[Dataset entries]
========================================

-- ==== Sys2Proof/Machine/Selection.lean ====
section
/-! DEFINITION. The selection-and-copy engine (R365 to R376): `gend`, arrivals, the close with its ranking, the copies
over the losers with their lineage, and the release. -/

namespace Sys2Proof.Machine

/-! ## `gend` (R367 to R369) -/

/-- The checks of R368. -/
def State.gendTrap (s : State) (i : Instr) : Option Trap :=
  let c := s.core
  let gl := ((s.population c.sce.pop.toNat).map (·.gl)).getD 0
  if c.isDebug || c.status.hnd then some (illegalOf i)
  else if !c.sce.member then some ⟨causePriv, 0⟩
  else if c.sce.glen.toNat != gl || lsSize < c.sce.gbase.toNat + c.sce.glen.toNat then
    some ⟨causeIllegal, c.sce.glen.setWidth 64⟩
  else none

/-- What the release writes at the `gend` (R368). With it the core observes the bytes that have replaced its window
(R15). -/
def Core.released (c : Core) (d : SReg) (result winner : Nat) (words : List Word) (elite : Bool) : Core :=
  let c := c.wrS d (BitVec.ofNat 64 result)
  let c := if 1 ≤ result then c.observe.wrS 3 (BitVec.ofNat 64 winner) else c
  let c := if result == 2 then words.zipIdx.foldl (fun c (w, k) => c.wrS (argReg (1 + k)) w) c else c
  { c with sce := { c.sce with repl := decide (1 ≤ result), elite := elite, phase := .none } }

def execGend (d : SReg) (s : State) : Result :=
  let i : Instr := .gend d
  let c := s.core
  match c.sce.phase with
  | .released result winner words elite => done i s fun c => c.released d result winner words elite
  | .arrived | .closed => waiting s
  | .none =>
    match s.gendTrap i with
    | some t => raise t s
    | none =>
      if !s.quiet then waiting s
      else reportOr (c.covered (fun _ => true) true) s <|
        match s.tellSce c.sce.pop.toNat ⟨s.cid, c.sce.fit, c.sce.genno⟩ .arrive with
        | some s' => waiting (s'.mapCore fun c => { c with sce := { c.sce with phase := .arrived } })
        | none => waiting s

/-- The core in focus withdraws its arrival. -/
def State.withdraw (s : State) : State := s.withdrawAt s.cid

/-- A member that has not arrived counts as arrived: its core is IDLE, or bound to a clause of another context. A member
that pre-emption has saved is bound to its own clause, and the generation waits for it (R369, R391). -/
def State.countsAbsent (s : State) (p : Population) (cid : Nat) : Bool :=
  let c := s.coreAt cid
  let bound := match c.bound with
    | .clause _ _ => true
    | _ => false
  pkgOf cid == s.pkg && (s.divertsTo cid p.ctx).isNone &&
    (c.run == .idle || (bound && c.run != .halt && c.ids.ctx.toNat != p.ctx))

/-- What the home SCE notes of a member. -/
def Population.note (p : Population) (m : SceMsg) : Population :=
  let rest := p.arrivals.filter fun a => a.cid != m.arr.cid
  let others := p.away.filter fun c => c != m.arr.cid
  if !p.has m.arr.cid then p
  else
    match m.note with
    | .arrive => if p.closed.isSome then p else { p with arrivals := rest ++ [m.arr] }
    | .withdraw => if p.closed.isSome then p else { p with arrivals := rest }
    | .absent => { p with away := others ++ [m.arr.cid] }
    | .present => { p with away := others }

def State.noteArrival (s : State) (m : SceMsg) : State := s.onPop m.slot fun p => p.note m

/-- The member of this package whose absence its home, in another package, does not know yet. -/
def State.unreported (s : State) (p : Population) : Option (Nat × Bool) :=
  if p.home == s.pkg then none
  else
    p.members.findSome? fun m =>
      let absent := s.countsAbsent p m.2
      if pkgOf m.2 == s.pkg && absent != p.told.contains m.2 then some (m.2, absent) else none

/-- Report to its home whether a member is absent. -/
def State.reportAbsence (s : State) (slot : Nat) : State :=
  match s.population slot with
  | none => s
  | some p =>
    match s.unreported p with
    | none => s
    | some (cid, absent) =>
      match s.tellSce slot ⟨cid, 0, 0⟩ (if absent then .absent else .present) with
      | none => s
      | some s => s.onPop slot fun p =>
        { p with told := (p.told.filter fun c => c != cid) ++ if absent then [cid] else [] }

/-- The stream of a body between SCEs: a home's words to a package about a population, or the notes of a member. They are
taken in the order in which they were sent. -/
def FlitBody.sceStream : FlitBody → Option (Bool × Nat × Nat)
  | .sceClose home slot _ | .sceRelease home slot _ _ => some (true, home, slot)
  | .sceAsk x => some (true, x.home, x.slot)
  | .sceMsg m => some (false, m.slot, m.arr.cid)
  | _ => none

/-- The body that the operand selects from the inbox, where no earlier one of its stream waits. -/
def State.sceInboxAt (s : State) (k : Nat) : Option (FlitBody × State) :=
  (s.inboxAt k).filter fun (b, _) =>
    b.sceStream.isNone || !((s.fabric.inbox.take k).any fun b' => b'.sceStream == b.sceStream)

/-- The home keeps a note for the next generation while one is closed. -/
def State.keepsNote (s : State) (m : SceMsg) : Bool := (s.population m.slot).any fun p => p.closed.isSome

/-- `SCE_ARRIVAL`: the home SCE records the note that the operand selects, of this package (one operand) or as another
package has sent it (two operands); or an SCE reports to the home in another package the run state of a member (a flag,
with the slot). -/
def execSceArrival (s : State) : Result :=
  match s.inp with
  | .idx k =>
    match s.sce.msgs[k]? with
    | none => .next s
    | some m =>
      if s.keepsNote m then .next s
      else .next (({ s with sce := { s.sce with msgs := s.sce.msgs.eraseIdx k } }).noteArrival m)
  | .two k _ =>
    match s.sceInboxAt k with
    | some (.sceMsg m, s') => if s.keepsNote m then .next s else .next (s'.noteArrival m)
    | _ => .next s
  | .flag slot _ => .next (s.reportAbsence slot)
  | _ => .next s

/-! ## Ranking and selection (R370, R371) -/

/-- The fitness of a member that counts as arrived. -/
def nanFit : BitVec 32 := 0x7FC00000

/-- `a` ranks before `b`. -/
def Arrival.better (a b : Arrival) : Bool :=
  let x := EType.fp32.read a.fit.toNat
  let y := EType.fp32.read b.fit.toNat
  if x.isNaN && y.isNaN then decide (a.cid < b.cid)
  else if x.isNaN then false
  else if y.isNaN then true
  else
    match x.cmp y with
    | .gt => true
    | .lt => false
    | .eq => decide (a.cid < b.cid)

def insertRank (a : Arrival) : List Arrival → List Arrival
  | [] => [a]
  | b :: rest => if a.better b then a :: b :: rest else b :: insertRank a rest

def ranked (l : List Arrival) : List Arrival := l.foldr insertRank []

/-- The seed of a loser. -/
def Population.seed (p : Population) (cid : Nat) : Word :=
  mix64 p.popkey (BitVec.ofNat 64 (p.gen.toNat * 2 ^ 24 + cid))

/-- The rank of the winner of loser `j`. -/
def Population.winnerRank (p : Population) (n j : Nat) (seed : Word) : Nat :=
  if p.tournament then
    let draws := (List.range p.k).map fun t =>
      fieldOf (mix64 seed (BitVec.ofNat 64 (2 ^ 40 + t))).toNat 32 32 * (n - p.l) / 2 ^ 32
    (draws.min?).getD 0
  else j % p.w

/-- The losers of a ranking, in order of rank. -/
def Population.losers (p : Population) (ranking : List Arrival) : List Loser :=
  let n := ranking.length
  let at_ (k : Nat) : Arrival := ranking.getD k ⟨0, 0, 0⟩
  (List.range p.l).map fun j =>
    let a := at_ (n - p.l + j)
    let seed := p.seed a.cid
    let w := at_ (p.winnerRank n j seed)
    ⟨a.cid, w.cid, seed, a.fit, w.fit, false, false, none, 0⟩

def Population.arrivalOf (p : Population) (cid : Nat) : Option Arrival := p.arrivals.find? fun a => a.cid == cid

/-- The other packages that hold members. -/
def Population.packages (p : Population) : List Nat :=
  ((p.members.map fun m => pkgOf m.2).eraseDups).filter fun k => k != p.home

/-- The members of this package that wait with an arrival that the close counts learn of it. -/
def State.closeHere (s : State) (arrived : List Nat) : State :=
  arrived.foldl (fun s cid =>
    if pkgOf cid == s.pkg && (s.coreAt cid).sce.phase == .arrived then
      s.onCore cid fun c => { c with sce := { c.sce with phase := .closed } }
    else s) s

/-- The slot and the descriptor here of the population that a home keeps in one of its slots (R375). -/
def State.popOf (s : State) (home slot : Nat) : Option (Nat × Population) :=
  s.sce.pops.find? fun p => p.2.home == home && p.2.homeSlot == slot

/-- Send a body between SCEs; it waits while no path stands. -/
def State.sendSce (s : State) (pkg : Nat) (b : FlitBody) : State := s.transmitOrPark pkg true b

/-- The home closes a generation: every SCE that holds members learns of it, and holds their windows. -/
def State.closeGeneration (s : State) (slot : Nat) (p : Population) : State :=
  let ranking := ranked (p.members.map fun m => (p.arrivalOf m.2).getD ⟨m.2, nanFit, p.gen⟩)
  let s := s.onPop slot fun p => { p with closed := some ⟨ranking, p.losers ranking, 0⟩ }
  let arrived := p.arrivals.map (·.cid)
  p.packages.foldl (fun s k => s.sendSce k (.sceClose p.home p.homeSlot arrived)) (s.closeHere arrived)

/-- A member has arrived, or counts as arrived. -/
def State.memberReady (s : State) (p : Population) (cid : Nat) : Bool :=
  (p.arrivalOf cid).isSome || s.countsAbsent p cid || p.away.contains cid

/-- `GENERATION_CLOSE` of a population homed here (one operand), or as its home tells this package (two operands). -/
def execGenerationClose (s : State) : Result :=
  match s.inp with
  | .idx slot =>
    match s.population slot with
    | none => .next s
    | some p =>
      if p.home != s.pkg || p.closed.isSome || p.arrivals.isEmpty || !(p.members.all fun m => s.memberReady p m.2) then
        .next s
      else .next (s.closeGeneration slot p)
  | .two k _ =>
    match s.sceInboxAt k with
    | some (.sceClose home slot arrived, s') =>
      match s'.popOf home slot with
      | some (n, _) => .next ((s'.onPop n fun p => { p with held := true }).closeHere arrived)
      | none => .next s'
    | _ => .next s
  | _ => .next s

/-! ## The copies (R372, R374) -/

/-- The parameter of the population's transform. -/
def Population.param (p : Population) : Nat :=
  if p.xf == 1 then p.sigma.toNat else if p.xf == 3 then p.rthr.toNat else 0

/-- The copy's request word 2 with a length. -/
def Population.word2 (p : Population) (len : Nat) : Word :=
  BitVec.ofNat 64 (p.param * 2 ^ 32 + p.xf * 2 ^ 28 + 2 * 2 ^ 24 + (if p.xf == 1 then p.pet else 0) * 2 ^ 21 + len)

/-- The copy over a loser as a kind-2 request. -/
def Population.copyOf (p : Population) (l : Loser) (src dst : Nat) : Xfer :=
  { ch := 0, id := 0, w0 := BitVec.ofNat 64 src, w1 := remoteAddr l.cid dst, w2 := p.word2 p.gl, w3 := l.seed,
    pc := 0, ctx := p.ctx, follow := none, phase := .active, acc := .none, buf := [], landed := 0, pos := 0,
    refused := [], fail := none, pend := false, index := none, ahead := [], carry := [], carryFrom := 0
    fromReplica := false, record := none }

========================================

• **What you are asked to do**:
How many lines of the data contain the word "isSome"? Answer with the number alone.

• **Response box**:
5